For unit testing, you can use pytest for AWS Glue Spark job scripts.

Run the following commands for preparation.

$ WORKSPACE_LOCATION=/local_path_to_workspace $ SCRIPT_FILE_NAME=sample.py $ UNIT_TEST_FILE_NAME=test_sample.py $ mkdir -p ${WORKSPACE_LOCATION}/tests $ vim ${WORKSPACE_LOCATION}/tests/${UNIT_TEST_FILE_NAME}

Run the following command to execute pytest on the test suite:

$ docker run -it -v ~/.aws:/home/glue_user/.aws -v $WORKSPACE_LOCATION:/home/glue_user/workspace/ -e AWS_PROFILE=$PROFILE_NAME -e DISABLE_SSL=true --rm -p 4040:4040 -p 18080:18080 --name glue_pytest amazon/aws-glue-libs:glue_libs_4.0.0_image_01 -c "python3 -m pytest" starting org.apache.spark.deploy.history.HistoryServer, logging to /home/glue_user/spark/logs/spark-glue_user-org.apache.spark.deploy.history.HistoryServer-1-5168f209bd78.out *============================================================= test session starts ============================================================= *platform linux -- Python 3.7.10, pytest-6.2.3, py-1.11.0, pluggy-0.13.1 rootdir: /home/glue_user/workspace plugins: anyio-3.4.0 *collected 1 item * tests/test_sample.py . [100%] ============================================================== warnings summary =============================================================== tests/test_sample.py::test_counts /home/glue_user/spark/python/pyspark/sql/context.py:79: DeprecationWarning: Deprecated in 3.0.0. Use SparkSession.builder.getOrCreate() instead. DeprecationWarning) -- Docs: https://docs.pytest.org/en/stable/warnings.html ======================================================== 1 passed, *1 warning* in 21.07s ========================================================
Jupyter Lab

You can start Jupyter for interactive development and ad-hoc queries on notebooks.
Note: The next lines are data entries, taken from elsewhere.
-- ==== Sys2Proof/Machine/Bellows.lean ====
section
/-! DEFINITION. Bellows: prefetch lists, chunks, pushes (R311 to R318, R394 to R396). -/

namespace Sys2Proof.Machine

/-! ## Tier 0 (R311, R315, R316) -/

/-- Pieces of 64 KiB in the tier-0 region of each nook of a partition. -/
def piecesOf (s : State) (p : Nat) : Nat := (s.part? p).elim 0 fun x => (2304 - x.cacheKib) / 64

def tier0Bytes (s : State) (p : Nat) : Nat := piecesOf s p * 65536 * (s.nooksOf p).length

def taken (s : State) (n : Nat) : Nat := (s.tiers.tier0.find? (·.1 == n)).elim 0 (·.2)

/-- The lowest-numbered nook of the partition with a free piece. -/
def pieceNook (s : State) (p : Nat) : Option Nat := (s.nooksOf p).find? fun n => decide (taken s n < piecesOf s p) && !moving s n

def setTaken (n k : Nat) (s : State) : State :=
  let rest := s.tiers.tier0.filter (·.1 != n)
  { s with tiers.tier0 := if k = 0 then rest else (n, k) :: rest }

def freePieces (ns : List Nat) (s : State) : State := ns.foldl (fun s n => setTaken n (taken s n - 1) s) s

/-! ## Lists (R312, R313) -/

def State.blist? (s : State) (p l : Nat) : Option BList := s.tiers.lists.find? fun x => x.part == p && x.id == l

def modEntry (p l e : Nat) (f : BEntry → BEntry) (s : State) : State :=
  let upd := fun (x : BList) => { x with entries := x.entries.modify e f }
  { s with tiers.lists := modWhere (fun x => x.part == p && x.id == l) upd s.tiers.lists }

def State.bentry? (s : State) (p l e : Nat) : Option (BList × BEntry) :=
  (s.blist? p l).bind fun x => (x.entries[e]?).map fun y => (x, y)

/-- An entry of R312 with its endpoint words. -/
def decEntry (b : Bytes) (words : List Nat) : BEntry :=
  let x := leNat b
  { src := bits x 511 448, dst := bits x 447 384, length := bits x 383 352, deadline := bits x 351 304, pushStart := bits x 303 256,
    lead := bits x 255 224, tag := bits x 223 208, ckey := bits x 207 192, eps := (words.drop (bits x 191 184)).take (bits x 183 179),
    srcTier := bits x 31 30, dstTier := bits x 29 28, push := bit x 27 }

/-- What R312 to R314 and R394 forbid in an entry. -/
def entryBad (s : State) (p nep : Nat) (b : Bytes) : Bool :=
  let x := leNat b
  let e := decEntry b []
  let n := bits x 183 179
  bits x 178 32 != 0 || bits x 26 0 != 0 || e.srcTier == 0 || e.dstTier == 3 || e.srcTier < e.dstTier
    || (e.dstTier == e.srcTier && (!e.push || e.dst != 0)) || (e.dstTier == 0 && (!e.push || e.dst != 0))
    || (e.push && n == 0) || (!e.push && n != 0) || 16 < n || nep < bits x 191 184 + n
    || e.deadline < e.lead || e.deadline < e.pushStart
    || e.length == 0 || e.length % 64 != 0 || (e.srcTier == 3 && (e.length % 65536 != 0 || e.src % 65536 != 0))
    || (e.srcTier != 3 && e.src % 64 != 0) || e.dst % 64 != 0
    || (e.dstTier == 0 && tier0Bytes s p < e.length)
    || (e.ckey != 0 && (e.length < 128 || (e.push && e.dstTier == e.srcTier && tier0Bytes s p < e.length - 64)))

/-- What an entry names that the partition does not hold (R313, R395). -/
def entryAway (s : State) (p : Nat) (b : Bytes) : Bool :=
  let e := decEntry b []
  let own := fun (o : Nat) => (linesOf o e.length).any fun l => !(anyExtent s (64 * l)).elim false fun x => x.part == p
  (if e.srcTier = 3 then (s.ns? p).elim true fun n => n.units * 65536 < e.src + e.length else 2 ^ 52 ≤ e.src || own e.src)
    || ((e.dstTier == 1 || e.dstTier == 2) && e.dstTier < e.srcTier && (2 ^ 52 ≤ e.dst || own e.dst))
    || (e.ckey != 0 && (s.ckey? p e.ckey).elim true fun k => k.pushOnly && !(e.push && (e.dstTier == 0 || e.dstTier == e.srcTier)))

/-- Bytes of a list with header `h` (R312). -/
def listSize (h : Nat) : Nat := 64 + 64 * bits h 383 368 + 4 * bits h 367 359

/-- What R312 forbids in a list's header at `a`, or R313 in its START for a command accepted at `at_`; the list lies in non-coherent
DEVICE-OWNED extents. -/
def listBad (s : State) (at_ a h : Nat) : Bool :=
  let n := bits h 383 368
  a % 64 != 0 || n == 0 || 4096 < n || 256 < bits h 367 359 || bits h 358 12 != 0 || 3 < bits h 11 8 || bits h 7 4 != 0
    || (bits h 447 400 == 0 && bits h 399 384 != 1) || bits h 511 448 < at_ + 1000000
    || (linesOf a (listSize h)).any fun l => (anyExtent s (64 * l)).elim false fun x => x.coh || !x.devown

/-- The checks and the loading of a list that has been read (R313, R394, R395), in the order of R407. -/
def loadList (p a h : Nat) (rd : Nat → Nat → Bytes) (s : State) : End × State :=
  let n := bits h 383 368
  let nep := bits h 367 359
  let words := (List.range nep).map fun k => fldLE (rd (a + 64 + 64 * n + 4 * k) 4) 0 4
  let raw := fun (k : Nat) => rd (a + 64 + 64 * k) 64
  if words.any fun w => decide (2 ^ 22 ≤ w) then (.done .badDescriptor, s)
  else match (List.range n).find? fun k => entryBad s p nep (raw k) with
    | some k => (.done .badDescriptor k, s)
    | none =>
      if (s.blist? p (bits h 11 8)).isSome then (.done .busy, s)
      else if bits h 3 0 ≠ p || (List.range n).any (fun k => entryAway s p (raw k)) then (.done .noAccess, s)
      else
        let l : BList := { part := p, id := bits h 11 8, addr := a, bytes := listSize h, start := bits h 511 448, period := bits h 447 400,
                           iters := bits h 399 384, entries := (List.range n).map fun k => decEntry (raw k) words }
        (.done .ok, { s with tiers.lists := s.tiers.lists ++ [l] })

/-- BELLOWS_LIST_LOAD (R312, R313): the header and then the list are read as an engine reads (R292); DETAIL names the lowest
offending entry. -/
def bellowsLoad (j : Job) (s : State) : End × State :=
  let a := fldLE j.payload 0 8
  jobRead j j.part [(a, 64)] (fun rd s =>
    let h := leNat (rd a 64)
    if listBad s j.at_ a h then (.done .badDescriptor, s)
    else jobRead j j.part [(a, listSize h)] (loadList j.part a h) s) s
  1. Run the following command to start Jupyter Lab:

    $ JUPYTER_WORKSPACE_LOCATION=/local_path_to_workspace/jupyter_workspace/ $ docker run -it -v ~/.aws:/home/glue_user/.aws -v $JUPYTER_WORKSPACE_LOCATION:/home/glue_user/workspace/jupyter_workspace/ -e AWS_PROFILE=$PROFILE_NAME -e DISABLE_SSL=true --rm -p 4040:4040 -p 18080:18080 -p 8998:8998 -p 8888:8888 --name glue_jupyter_lab amazon/aws-glue-libs:glue_libs_4.0.0_image_01 /home/glue_user/jupyter/jupyter_start.sh ... [I 2022-01-24 08:19:21.368 ServerApp] Serving notebooks from local directory: /home/glue_user/workspace/jupyter_workspace [I 2022-01-24 08:19:21.368 ServerApp] Jupyter Server 1.13.1 is running at: [I 2022-01-24 08:19:21.368 ServerApp] http://faa541f8f99f:8888/lab [I 2022-01-24 08:19:21.368 ServerApp] or http://127.0.0.1:8888/lab [I 2022-01-24 08:19:21.368 ServerApp] Use Control-C to stop this server and shut down all kernels (twice to skip confirmation).
  2. Open http://127.0.0.1:8888/lab in your web browser in your local machine, to see the Jupyter lab UI.

    The Jupyter Lab UI.
  3. Choose Glue Spark Local (PySpark) under Notebook. You can start developing code in the interactive Jupyter notebook UI.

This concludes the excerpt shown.